-------- STORED DATA --------

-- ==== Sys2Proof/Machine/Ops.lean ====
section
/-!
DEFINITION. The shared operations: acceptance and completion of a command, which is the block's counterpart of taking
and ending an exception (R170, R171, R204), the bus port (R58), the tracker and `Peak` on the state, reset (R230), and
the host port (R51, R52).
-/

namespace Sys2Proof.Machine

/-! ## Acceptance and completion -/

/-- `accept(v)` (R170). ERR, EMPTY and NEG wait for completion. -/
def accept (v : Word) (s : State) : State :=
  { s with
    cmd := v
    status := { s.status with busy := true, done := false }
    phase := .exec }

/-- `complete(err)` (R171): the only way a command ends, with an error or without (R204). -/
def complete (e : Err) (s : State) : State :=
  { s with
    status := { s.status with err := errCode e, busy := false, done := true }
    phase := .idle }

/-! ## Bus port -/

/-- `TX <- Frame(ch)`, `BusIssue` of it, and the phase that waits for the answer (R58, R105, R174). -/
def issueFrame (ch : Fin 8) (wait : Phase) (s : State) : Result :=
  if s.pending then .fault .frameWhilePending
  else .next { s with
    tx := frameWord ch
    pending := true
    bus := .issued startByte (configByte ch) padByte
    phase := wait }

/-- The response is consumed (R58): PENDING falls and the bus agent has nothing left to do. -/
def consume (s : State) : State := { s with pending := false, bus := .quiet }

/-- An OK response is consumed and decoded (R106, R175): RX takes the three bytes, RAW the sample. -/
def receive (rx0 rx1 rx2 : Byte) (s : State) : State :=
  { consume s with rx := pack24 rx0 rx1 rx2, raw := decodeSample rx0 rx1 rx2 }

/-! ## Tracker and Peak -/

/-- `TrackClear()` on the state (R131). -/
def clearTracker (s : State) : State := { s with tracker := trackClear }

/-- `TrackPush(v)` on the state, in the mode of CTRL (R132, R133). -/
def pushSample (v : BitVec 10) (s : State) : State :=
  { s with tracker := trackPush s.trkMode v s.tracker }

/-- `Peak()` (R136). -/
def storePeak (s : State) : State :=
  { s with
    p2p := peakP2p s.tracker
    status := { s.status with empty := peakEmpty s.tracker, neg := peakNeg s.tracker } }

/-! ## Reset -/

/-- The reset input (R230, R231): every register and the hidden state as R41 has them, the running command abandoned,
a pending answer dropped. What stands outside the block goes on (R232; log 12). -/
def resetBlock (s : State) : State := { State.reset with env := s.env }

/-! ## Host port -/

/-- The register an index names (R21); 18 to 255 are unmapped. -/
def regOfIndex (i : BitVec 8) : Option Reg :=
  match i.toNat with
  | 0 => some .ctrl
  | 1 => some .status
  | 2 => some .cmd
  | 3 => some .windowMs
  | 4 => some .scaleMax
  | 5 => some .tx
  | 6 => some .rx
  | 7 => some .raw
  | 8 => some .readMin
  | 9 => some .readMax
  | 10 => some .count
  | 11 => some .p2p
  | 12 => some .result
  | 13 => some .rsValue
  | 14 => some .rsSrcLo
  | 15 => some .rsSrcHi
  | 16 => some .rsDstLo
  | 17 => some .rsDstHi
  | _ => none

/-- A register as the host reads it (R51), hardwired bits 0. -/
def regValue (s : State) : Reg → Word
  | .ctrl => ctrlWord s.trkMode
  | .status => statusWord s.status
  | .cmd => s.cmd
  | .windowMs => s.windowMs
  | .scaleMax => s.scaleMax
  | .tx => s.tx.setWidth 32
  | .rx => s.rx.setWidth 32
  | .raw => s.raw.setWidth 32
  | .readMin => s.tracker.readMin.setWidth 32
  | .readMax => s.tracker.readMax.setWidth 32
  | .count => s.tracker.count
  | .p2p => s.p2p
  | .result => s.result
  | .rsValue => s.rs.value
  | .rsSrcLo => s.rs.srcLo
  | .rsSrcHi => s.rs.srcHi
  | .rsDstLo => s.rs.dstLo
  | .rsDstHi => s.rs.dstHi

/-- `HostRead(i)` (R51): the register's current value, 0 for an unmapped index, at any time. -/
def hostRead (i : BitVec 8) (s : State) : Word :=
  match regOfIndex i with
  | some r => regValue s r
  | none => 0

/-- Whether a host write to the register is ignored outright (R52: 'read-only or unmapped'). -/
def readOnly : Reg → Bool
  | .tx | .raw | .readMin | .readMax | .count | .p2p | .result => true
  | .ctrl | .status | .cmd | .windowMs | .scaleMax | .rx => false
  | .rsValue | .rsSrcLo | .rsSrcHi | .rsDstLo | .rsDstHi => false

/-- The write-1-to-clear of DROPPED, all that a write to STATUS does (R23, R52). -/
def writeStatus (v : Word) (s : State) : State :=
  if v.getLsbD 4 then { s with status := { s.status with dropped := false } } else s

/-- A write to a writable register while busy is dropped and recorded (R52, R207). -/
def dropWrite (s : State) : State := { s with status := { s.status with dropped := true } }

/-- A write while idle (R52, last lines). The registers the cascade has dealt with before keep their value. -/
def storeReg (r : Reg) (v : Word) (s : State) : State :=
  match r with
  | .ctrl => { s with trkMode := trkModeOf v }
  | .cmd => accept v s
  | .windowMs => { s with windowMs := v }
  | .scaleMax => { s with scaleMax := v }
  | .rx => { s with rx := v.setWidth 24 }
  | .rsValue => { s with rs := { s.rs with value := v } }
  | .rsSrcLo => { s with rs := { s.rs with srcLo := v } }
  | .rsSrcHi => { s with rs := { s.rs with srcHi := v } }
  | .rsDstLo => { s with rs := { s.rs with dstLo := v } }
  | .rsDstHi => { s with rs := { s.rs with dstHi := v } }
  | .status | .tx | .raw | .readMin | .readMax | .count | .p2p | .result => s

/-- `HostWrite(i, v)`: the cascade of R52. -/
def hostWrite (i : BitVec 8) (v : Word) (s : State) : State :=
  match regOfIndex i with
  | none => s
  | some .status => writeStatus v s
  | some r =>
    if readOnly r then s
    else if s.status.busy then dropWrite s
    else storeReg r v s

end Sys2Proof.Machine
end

--------
-------- STORED DATA --------

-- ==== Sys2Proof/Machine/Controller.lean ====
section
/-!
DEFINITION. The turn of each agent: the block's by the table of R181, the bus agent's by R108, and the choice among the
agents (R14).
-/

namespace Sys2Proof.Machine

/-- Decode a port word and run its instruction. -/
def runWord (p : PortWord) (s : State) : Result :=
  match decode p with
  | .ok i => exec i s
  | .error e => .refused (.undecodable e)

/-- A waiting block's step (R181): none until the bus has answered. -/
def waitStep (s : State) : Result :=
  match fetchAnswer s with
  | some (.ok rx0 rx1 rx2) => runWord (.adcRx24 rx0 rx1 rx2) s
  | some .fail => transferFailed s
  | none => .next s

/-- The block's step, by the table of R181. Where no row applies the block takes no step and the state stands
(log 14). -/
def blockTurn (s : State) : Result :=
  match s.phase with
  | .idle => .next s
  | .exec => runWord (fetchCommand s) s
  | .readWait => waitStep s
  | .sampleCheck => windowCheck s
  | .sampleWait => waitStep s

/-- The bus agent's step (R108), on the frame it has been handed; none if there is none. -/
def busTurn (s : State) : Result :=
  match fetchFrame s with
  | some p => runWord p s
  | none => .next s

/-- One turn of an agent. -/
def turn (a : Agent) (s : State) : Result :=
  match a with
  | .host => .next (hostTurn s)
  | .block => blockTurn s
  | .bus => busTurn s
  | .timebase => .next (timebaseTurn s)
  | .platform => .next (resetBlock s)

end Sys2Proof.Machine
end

--------

## ACTIVITY
Here the job is to set down exactly the lines of the material above that fall between the one with "-- ==== Sys2Proof/Machine/Ops.lean" and the one with "and ending an", inclusive, and nothing beyond them.

## OUTPUT OF THE EXERCISE
-- ==== Sys2Proof/Machine/Ops.lean ====
section
/-!
DEFINITION. The shared operations: acceptance and completion of a command, which is the block's counterpart of taking
and ending an exception (R170, R171, R204), the bus port (R58), the tracker and `Peak` on the state, reset (R230), and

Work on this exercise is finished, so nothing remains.